My customer is trying to figure out protection for a USB port that has cabling that runs connector as RS232. They want to protect against the possibility of a DC short to RS232 lines that can go down to -13.2V. I looked at a number of ESD devices and was trying to figure out how to calculate the series resistance needed to protect the ESD device from a DC short.

Is the correct method to just figure out the clamping voltage and the current that would occur. Multiply those together for a power rating and check if the part will heat above its rated temperature using the theta JA numbers? I opened a number of ESD device datasheets and none of them have a continuous current rating or anything similar to help figure this out. 
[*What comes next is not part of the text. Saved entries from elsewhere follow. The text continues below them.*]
/-- Decoder and encoder agree in both directions: every word's operation is well formed and encodes to that word, and
every well-formed operation that has a word decodes from it (R80 to R84). -/
def Obligations.DecodeAndEncodeAgree : Prop :=
  (∀ w : Word, (decode w).WellFormed ∧ encode (decode w) = some w) ∧
  ∀ (i : Instr) (w : Word), i.WellFormed → encode i = some w → decode w = i

/-- R84 (D20): a word is reserved exactly when op = 3 or a bit of 31:2 is set, and writing such a word to CMD is refused by
name, in every state. -/
def Obligations.ReservedWordsAreRefused : Prop :=
  (∀ w : Word, decode w = .reserved w ↔ (w.toNat % 4 = 3 ∨ 4 ≤ w.toNat)) ∧
  (∀ (w : Word) (s : State), exec (.reserved w) s = .refused (.reservedCommandWord w)) ∧
  ∀ (w : Word) (s : State) (es : List HostEvent), (w.toNat % 4 = 3 ∨ 4 ≤ w.toNat) →
    s.events = .writeReg 15 w :: es → step s = .refused (.reservedCommandWord w)

/-- R88 (D16): the fields of an OOB record, the DUP_INIT record, and that two records with one layout are one record. -/
def Obligations.DiagRecordLayout : Prop :=
  (∀ (r : Region) (off size len : Word),
    (recordBits (.oob r off size len)).extractLsb' 0 2 = 1 ∧
    (recordBits (.oob r off size len)).extractLsb' 2 3 = BitVec.ofNat 3 (regionIndex r) ∧
    (recordBits (.oob r off size len)).extractLsb' 5 27 = 0 ∧
    (recordBits (.oob r off size len)).extractLsb' 32 32 = off ∧
    (recordBits (.oob r off size len)).extractLsb' 64 32 = size ∧
    (recordBits (.oob r off size len)).extractLsb' 96 32 = len) ∧
  recordBits .dupInit = 2 ∧ Function.Injective recordBits

/-- R86 (D14): a view's 65 bits are res, base, len, all 0 when Unresolved, and tell views apart; R85 (D12): the codes of
STATE. -/
def Obligations.ViewAndStateCodes : Prop :=
  (∀ base len : Word, (viewBits (.resolved base len)).extractLsb' 64 1 = 1 ∧
    (viewBits (.resolved base len)).extractLsb' 32 32 = base ∧
    (viewBits (.resolved base len)).extractLsb' 0 32 = len) ∧
  viewBits .unresolved = 0 ∧ Function.Injective viewBits ∧
  stateCode .uninitialized = 0 ∧ stateCode .partiallyResolved = 1 ∧ stateCode .ready = 2

/-! ### Steps -/

/-- A step runs the decoded command (R28, R81): when the oldest pending event writes `w` to CMD, the step takes the event
and is exec of what `w` decodes to; withFetchWord places such an event. -/
def Obligations.StepRunsDecodedCommand : Prop :=
  (∀ (s : State) (w : Word) (es : List HostEvent), s.events = .writeReg 15 w :: es →
    step s = exec (decode w) { s with events := es }) ∧
  ∀ (s : State) (w : Word), step (s.withFetchWord 32 w.toNat) = exec (decode w) s

/-- The other events of the host (R269, R272): RESET and TO_PATTERN are run, a write of X stores it, a read of DIAG gives
the records so far, and with nothing pending the block is idle and loses no state (R237). -/
def Obligations.StepServesHostEvents : Prop :=
  ∀ (s : State) (es : List HostEvent) (v : Word),
    (s.events = [] → step s = .next s) ∧
    (s.events = .reset :: es → step s = exec .reset { s with events := es }) ∧
    (s.events = .pattern v :: es → step s = exec (.toPattern v) { s with events := es }) ∧
    (s.events = .writeReg 16 v :: es → step s = .next { s with events := es, x := v }) ∧
    (s.events = .readDiag :: es → step s = .next { s with events := es, reply := some (.records s.diag) })

/-- The host's register map (R28, D15): what a read of each number gives, changing nothing of the block; a read of the
write-only CMD, a write of a read-only register and a number above 17 are refused by name (log entry 11). -/
def Obligations.HostRegisterMap : Prop :=
  ∀ (s : State) (es : List HostEvent) (n : Nat) (v : Word),
    (s.events = .readReg 0 :: es → step s = .next { s with events := es, reply := some (.word
      (match s.state with | .uninitialized => 0 | .partiallyResolved => 1 | .ready => 2)) }) ∧
    (s.events = .readReg 1 :: es → ∃ w : Word, w.toNat < 64 ∧
      (∀ r, w.getLsbD (regionIndex r) = (s.view r).isResolved) ∧
      step s = .next { s with events := es, reply := some (.word w) }) ∧
    (s.events = .readReg 2 :: es → step s = .next { s with events := es, reply := some (.word s.blobLen) }) ∧
    (∀ r, s.events = .readReg (3 + 2 * regionIndex r) :: es →
      step s = .next { s with events := es, reply := some (.word (s.offset r)) }) ∧
    (∀ r, s.events = .readReg (4 + 2 * regionIndex r) :: es →
      step s = .next { s with events := es, reply := some (.word (regionSize r)) }) ∧
    (s.events = .readReg 16 :: es → step s = .next { s with events := es, reply := some (.word s.x) }) ∧
    (s.events = .readReg 17 :: es → step s = .next { s with events := es, reply := some (.word s.y) }) ∧
    (s.events = .readReg 15 :: es → step s = .refused (.readOfWriteOnlyRegister 15)) ∧
    (s.events = .readReg n :: es → 18 ≤ n → step s = .refused (.noSuchRegister n)) ∧
    (s.events = .writeReg n v :: es → (n < 15 ∨ n = 17) → step s = .refused (.writeToReadOnlyRegister n)) ∧
    (s.events = .writeReg n v :: es → 18 ≤ n → step s = .refused (.noSuchRegister n))

/-- R195 (D13): NOP changes nothing. -/
def Obligations.NopChangesNothing : Prop := ∀ s : State, exec .nop s = .next s

/-- R260, R40, R41: RESET completes from every state, with STATE, the views and DIAG at their reset values; X and Y are left
unspecified and the count of draws is the model's (log entries 3, 4); nothing else changes, the parameters among it. -/
def Obligations.ResetEventRestoresEngine : Prop :=
  ∀ s : State, ∃ t, exec .reset s = .next t ∧ t.state = .uninitialized ∧ (∀ r, t.view r = .unresolved) ∧ t.diag = [] ∧
    t = { s with state := t.state, views := t.views, diag := t.diag, x := t.x, y := t.y, draws := t.draws }

/-- R40: the architectural state right after reset, and the VALID and STATE registers it shows. -/
def Obligations.ResetStateHasStatedValues : Prop :=
  State.reset.state = .uninitialized ∧ (∀ r, State.reset.view r = .unresolved) ∧ State.reset.diag = [] ∧
  readRegister State.reset 0 = .ok 0 ∧ readRegister State.reset 1 = .ok 0

/-! ### Bounds check, RESOLVE, INIT (40_bounds_resolver.md) -/

/-- R110 (D4) and R111: VALID is the integer comparison, for every operand; so it is monotone in the length. -/
def Obligations.ValidIsIntegerComparison : Prop :=
  (∀ (off size len : Word) (s : State), exec (.valid off size len) s =
    .next { s with reply := some (.flag (decide (off.toNat + size.toNat ≤ len.toNat))) }) ∧
  ∀ off size len len' : Word, valid off size len = true → len.toNat ≤ len'.toNat → valid off size len' = true

/-- R112: RESOLVE sets the view where the check holds; where it fails it leaves the view Unresolved and appends the OOB
record; no other view and nothing else changes. -/
def Obligations.ResolveWritesOneView : Prop :=
  ∀ (s : State) (r : Region),
    exec (.resolve r) s = .next (
      if s.regionEnd r ≤ s.blobLen.toNat then
        { s with views := s.views.set r (.resolved (s.offset r) (regionSize r)) }
      else { s with views := s.views.set r .unresolved
                    diag := s.diag ++ [.oob r (s.offset r) (regionSize r) s.blobLen] }) ∧
    ∀ v, (s.views.set r v).get r = v ∧ ∀ q, q ≠ r → (s.views.set r v).get q = s.view q

/-- R114: INIT from Uninitialized completes; each view is resolved exactly when its region lies in the blob, the failing
regions are recorded in region order, STATE is Ready exactly when all six resolve, and nothing else changes. From any
other STATE one DUP_INIT record is appended and nothing else changes. The order of the records is D3 (log entry 15). -/
def Obligations.InitResolvesAllRegions : Prop :=
  (∀ s : State, s.state ≠ .uninitialized → exec .init s = .next { s with diag := s.diag ++ [.dupInit] }) ∧
  ∀ s : State, s.state = .uninitialized → ∃ t, exec .init s = .next t ∧
    (∀ r, t.view r = if s.regionEnd r ≤ s.blobLen.toNat then .resolved (s.offset r) (regionSize r) else .unresolved) ∧
    t.state = (if ∀ r ∈ regionsInOrder, s.regionEnd r ≤ s.blobLen.toNat then .ready else .partiallyResolved) ∧
    t.diag = s.diag ++ (regionsInOrder.filter (fun r => decide (s.blobLen.toNat < s.regionEnd r))).map
      (fun r => .oob r (s.offset r) (regionSize r) s.blobLen) ∧
    t = { s with state := t.state, views := t.views, diag := t.diag }

/-- R115: INIT in any other STATE appends one DUP_INIT record and changes nothing else, and no step but the one that
serves RESET takes the engine out of PartiallyResolved. -/
def Obligations.DuplicateInitOnlyLogs : Prop :=
  (∀ s : State, s.state ≠ .uninitialized → exec .init s = .next { s with diag := s.diag ++ [.dupInit] }) ∧
  ∀ s t : State, s.state = .partiallyResolved → (∀ es, s.events ≠ .reset :: es) → step s = .next t →
    t.state = .partiallyResolved

/-- R116, its four properties, the fourth as 20_memory.md R59 reads it (C4). -/
def Obligations.InitTestableProperties : Prop :=
  (∀ s : State, s.state = .uninitialized → (∀ r, s.regionEnd r ≤ s.blobLen.toNat) →
    ∃ t, exec .init s = .next t ∧ t.state = .ready) ∧
  (∀ (s : State) (r : Region), s.state = .uninitialized → s.blobLen.toNat < s.regionEnd r →
    ∃ t, exec .init s = .next t ∧ t.view r = .unresolved ∧ t.state = .partiallyResolved) ∧
  (∀ s : State, ∃ t u, exec .init s = .next t ∧ exec .init t = .next u ∧ u.state = t.state ∧ u.views = t.views) ∧
  ∀ (s : State) (r : Region), s.state = .uninitialized → s.blobLen.toNat + 1 = s.regionEnd r →
    (∀ q, q ≠ r → s.regionEnd q < s.regionEnd r) →
    ∃ t, exec .init s = .next t ∧ t.view r = .unresolved ∧ ∀ q, q ≠ r → (t.view q).isResolved = true

/-- R117 (the spec's own inference): the table of INIT's outcome for the PACKED layout, by blob length. -/
def Obligations.PackedLayoutOutcome : Prop :=
  ∀ s : State, s.state = .uninitialized → s.offsets = packed → ∃ t, exec .init s = .next t ∧
    let len := s.blobLen.toNat
    (resBits t).toNat = (if len < 16 then 0 else if len < 32 then 1 else if len < 288 then 3 else if len < 304 then 7
      else if len < 320 then 15 else if len < 321 then 31 else 63) ∧
    t.diag.length = s.diag.length + (if len < 16 then 6 else if len < 32 then 5 else if len < 288 then 4
      else if len < 304 then 3 else if len < 320 then 2 else if len < 321 then 1 else 0) ∧
    t.state = (if len < 321 then .partiallyResolved else .ready)

/-! ### The dense unit (41_dense_layer.md) -/

/-- R141 and R142: MAC is the exact sum, for every number of terms (R141 has 1 or 16, more is log entry 10); the products and
the bias term keep the stated ranges. -/
def Obligations.MacIsExactSum : Prop :=
  (∀ (bias : Code) (terms : List (Code × Code)) (s : State), exec (.mac bias terms) s =
    .next { s with reply := some (.number (bias.toInt * 8 + (terms.map (fun t => t.1.toInt * t.2.toInt)).sum)) }) ∧
  (∀ a b : Code, -16256 ≤ a.toInt * b.toInt ∧ a.toInt * b.toInt ≤ 16384) ∧
  ∀ a : Code, -1024 ≤ a.toInt * 8 ∧ a.toInt * 8 ≤ 1016

/-- R143 (the spec's own inference): the order of the terms is not observable. -/
def Obligations.MacOrderUnobservable : Prop :=
  ∀ (bias : Code) (terms terms' : List (Code × Code)) (s : State), terms.Perm terms' →
    exec (.mac bias terms) s = exec (.mac bias terms') s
I am trying to protect the TS5USBC402 device which has a negative max voltage of 0.5V. So I was thinking about a unidirectional ESD device like the ESDS302 or TPD2E2U06.

Thanks in advance! 

John

  • 0
    TI__Genius 16440 points

    Hi John,

    Our ESD diodes are designed to protect from transient events (nS - µS pulse durations).They are not built to withstand being broken down over a long period of time from a static DC voltage. Once the diode is broken down, it generates a significant amount of heat as current goes through it. This will eventually cause thermal failures.

    This is why we recommend that you only apply static DC voltages across the diode that are at or below the rated Vrwm.

    Regards,

    Sebastian 

  • 0 in reply to Sebastian Muriel
    TI__Mastermind 21646 points

    Hi Sebastian,

    Understood, and thanks for the quick response. This is a very unlikely fault that they want to protect the system against. If we were to exaggerate one option, which is putting a series resistor before the diode, we would have:

    • Let's say we have a 1MΩ series resistance
    • the current sinking in the TPD2E2U06 which breaks down at 6.5V would be 6.7µA of current (13.2-6.5) / 1MΩ
    • Taking this one step further, 6.7µA of current at 6.5V is ~44µW of power
    • Even a 300°C/W junction to ambient temperature rise would result in 0.013°C temperature rise 

    Is there no guidance you can help provide for calculating what could be an acceptable amount of current the diode could sustain?

    John

  • 0 in reply to John Griffith
    TI__Genius 16440 points

    Hi John,

    The max DC current through the TPD2E2U06 is 1mA at Vbr. 

    I would recommend using one of our newest devices, the ESD752 for protecting RS232. The ESD752 is a bi-directional diode with a Vrwm = +/-24 V, which is sufficient for RS232 voltage levels that go down to -13.2 V in your application. 

    For the ESD752 the max DC current is 10mA at Vbr. 

    Regards,

    Sebastian 

  • 0 in reply to Sebastian Muriel
    TI__Mastermind 21646 points

    Thanks Sebastian! This helps a lot.

    The ESD752 will not work since the device after the diode is a USB MUX which cannot handle more than 5.5V. I was looking at unidirectional devices since the MUX device after the ESD diode can be damaged at -0.5V. So I was trying to clamp the voltage negatively at less than -0.5V and positively at less than 5.5V with the ESD device at an acceptable current for whatever device is chosen. Are there any unidirectional low voltage devices I should be considering for this that can handle more than 1mA of DC current at Vbr?

    Thanks,

    John

  • 0 in reply to John Griffith
    TI__Genius 16440 points

    Hi John,

    Note that the DC current at Vbr is a test condition. Vbr is specified at 1mA for most of our devices, this includes all our low voltage devices. It's possible for the diode to withstand a higher current at Vbr, however we can't guarantee any value. I would conduct some bench testing if you want to verify if they withstand a higher current.  

    It would be easier to use a Zener diode that is designed to regulate DC voltage or an overvoltage protection IC. 

    Regards,

    Sebastian